I joined on the condition of anonymity. Here is my story and I appreciate anyone who can help:
My first crush did not work out and there were regrettable things that happened. I still cannot forgive myself for what I put that person through. We are now 'friends' but I'm not sure ** really considers me a friend. I don't have the ability to forgive anyone because I cannot forgive myself. Unless ** confirms our friendship, I'll never be able to move on. I have become totally focused on this goal and it has started taking over my dreams. I'm terrified to sleep (the dreams are unbearable), I have little or no appetite, I'm starting to completely lose focus, and I am in a perpetually bad mood (which my friends are resenting me for). I believe the only way to make the dreams stop is to be able to control them by lucid dreaming, but nothing is working for me. I don't know what to do.
I appreciate your reply. Before I reply, your response sparked a question within me, if we are not to use lucid dreaming to escape reality, then what for?

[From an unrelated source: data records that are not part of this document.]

-- ==== Sys2Proof/Machine/Seeds.lean ====
section
/-! DEFINITION. The seed record of the boot store: its entries, the two copies with their sectors, and what a Warm-up finds in them
(R275, R276, R285, R287, R476, R478). -/

namespace Sys2Proof.Machine

/-- The bytes 0 to 59 of a namespace's seed entry (*Seed entry*). -/
def seedBody (nsid : Nat) (n : Ns) : List Nat :=
  leBytes 4 nsid ++ leBytes 2 n.tenant ++ leBytes 2 n.slot ++ leBytes 4 n.gen ++ leBytes 4 1 ++ leBytes 32 n.nonce ++ leBytes 12 0

/-- A cell as the die stores it: every byte inverted (R478). -/
def inverted (w : BitVec 512) : BitVec 512 := ~~~w

/-- The seed entry of a namespace, VALID, with its ECRC (R275). -/
def seedEntry (nsid : Nat) (n : Ns) : BitVec 512 := BitVec.ofNat 512 (ofBytes (seedBody nsid n ++ leBytes 4 (crc32 (seedBody nsid n))))

/-- The field of `len` bytes at byte `off` of an entry. -/
def seedField (w : BitVec 512) (off len : Nat) : Nat := w.toNat / 256 ^ off % 256 ^ len

/-- The entry carries VALID and its ECRC holds. -/
def seedGood (w : BitVec 512) : Bool := seedField w 12 4 % 2 == 1 && crc32 (leBytes 60 w.toNat) == seedField w 60 4

/-- A spent entry: its 64 bytes are logical 0xFF (R478). -/
def seedSpent (w : BitVec 512) : Bool := w == BitVec.allOnes 512

/-- The entry carries REVOKED. -/
def seedRevoked (w : BitVec 512) : Bool := !seedSpent w && seedField w 12 4 / 2 % 2 == 1

/-- Entries of 64 bytes that a sector of 256 KiB holds. -/
def seedCells : Nat := 4096

/-- The entries of a copy in the order of their programming, as they read; a copy that lost a sector has none (R476). -/
def SeedCopy.entries (c : SeedCopy) : List (BitVec 512) := if c.lost then [] else c.cells.map inverted

/-- The live entries compacted into the next erased sector; the old sector is erased (R478). -/
def SeedCopy.compact (c : SeedCopy) : SeedCopy :=
  { c with sector := (c.sector + 1) % 4, cells := c.cells.filter fun x => !seedSpent (inverted x) }

/-- An entry programmed in the next cell of the current sector, which is compacted first when full. -/
def SeedCopy.append (c : SeedCopy) (w : BitVec 512) : SeedCopy :=
  let c := if seedCells ≤ c.cells.length then c.compact else c
  { c with cells := c.cells ++ [inverted w] }

/-- A program on top of the entries that satisfy `p`: it can only set logical bits (R478). -/
def SeedCopy.setBits (c : SeedCopy) (p : BitVec 512 → Bool) (bits : BitVec 512) : SeedCopy :=
  { c with cells := c.cells.map fun x => if p (inverted x) then inverted (inverted x ||| bits) else x }

/-- The entries that satisfy `p` spent. -/
def SeedCopy.spend (c : SeedCopy) (p : BitVec 512 → Bool) : SeedCopy := c.setBits p (BitVec.allOnes 512)

/-- FLAGS.REVOKED of an entry. -/
def revokedBit : BitVec 512 := BitVec.ofNat 512 (2 ^ 97)

/-- Both copies changed, copy A first. -/
def State.onSeeds (s : State) (f : SeedCopy → SeedCopy) : State := s.onBoot fun b => { b with seedA := f b.seedA, seedB := f b.seedB }

/-- A namespace's seed entry written to both copies; then the entry of an older generation is spent (R286 step 3). -/
def State.writeSeed (s : State) (nsid : Nat) : State :=
  let n := s.ns nsid
  s.onSeeds fun c =>
    (c.append (seedEntry nsid n)).spend fun w => !seedSpent w && seedField w 0 4 == nsid && w != seedEntry nsid n

/-- A deleted namespace's entries spent in both copies (R290). -/
def State.dropSeed (s : State) (nsid : Nat) : State := s.onSeeds fun c => c.spend fun w => seedField w 0 4 == nsid

/-- REVOKED programmed in every entry of both copies (R283 step 6). -/
def State.programRevoked (s : State) : State := s.onSeeds fun c => c.setBits (fun w => !seedSpent w) revokedBit

/-- The sectors of the seed record erased (R283 step 6). -/
def State.eraseSeeds (s : State) : State := s.onSeeds fun c => { c with cells := [] }

/-- The good entry of a namespace with the highest generation in a copy (R287). -/
def SeedCopy.newest (c : SeedCopy) (nsid : Nat) : Option (BitVec 512) :=
  (c.entries.filter fun w => seedGood w && seedField w 0 4 == nsid).foldl
    (fun best w => match best with
      | none => some w
      | some b => if seedField b 8 4 ≤ seedField w 8 4 then some w else some b) none

/-- The entry of a namespace that a Warm-up keeps, of those in both copies (R276, R287). -/
def State.keptSeed (s : State) (nsid : Nat) : Option (BitVec 512) :=
  match s.boot.seedA.newest nsid, s.boot.seedB.newest nsid with
  | some a, some b => if seedField a 8 4 < seedField b 8 4 then some b else some a
  | some a, none => some a
  | none, b => b

/-- An entry with REVOKED set stands in either copy (R285). -/
def State.seedRevokedAnywhere (s : State) : Bool := (s.boot.seedA.entries ++ s.boot.seedB.entries).any seedRevoked

/-- The seed record read at a Warm-up, before any key is derived: an entry that carries REVOKED voids the record and is erased (R285); a
namespace takes the entry of its highest generation, and the other is erased (R276, R287). -/
def State.readSeeds (s : State) : State :=
  let void := s.seedRevokedAnywhere
  let s := if void then s.onSeeds fun c => c.spend seedRevoked else s
  s.each (Tbl.numbers (fun n => n.present) s.nss) fun nsid s =>
    match s.keptSeed nsid with
    | none => s.updNs nsid fun n => { n with seedOk := false, revoked := n.revoked || void }
    | some w =>
      (s.updNs nsid fun n => { n with gen := seedField w 8 4, nonce := seedField w 16 32, seedOk := true, revoked := n.revoked || void }).onSeeds
        fun c => c.spend fun v => !seedSpent v && seedField v 0 4 == nsid && v != w

/-- A sector of a seed copy: 0 for A, 1 for B (*Boot store layout*). -/
def seedCopyOf (sector : Nat) : Option Nat :=
  if 386 ≤ sector ∧ sector < 390 then some 0 else if 390 ≤ sector ∧ sector < 394 then some 1 else none

/-- A seed copy that lost a sector with no replacement left: the other copy serves (R476). -/
def State.loseSeedCopy (s : State) (sector : Nat) : State :=
  s.onBoot fun b => match seedCopyOf sector with
    | some 0 => { b with seedA := { b.seedA with lost := true } }
    | some _ => { b with seedB := { b.seedB with lost := true } }
    | none => b

end Sys2Proof.Machine
end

I'm not evading fault, but I'm not to blame for this situation. I never hurt this person directly, however, when we were in school, I had a friend put anon notes in C's locker against my wishes. It was decided I was at fault and the situation went from there. We are becoming friends, and I will have to point blank ask, but it's the reply that I'm terrified of. I cannot bear being banished from C's life again. However, I will lose my sanity if the dreams don't stop, which is why I'm trying to control my dreams by learning to lucid dream.
I really appreciate your input. Thank you for taking an interest.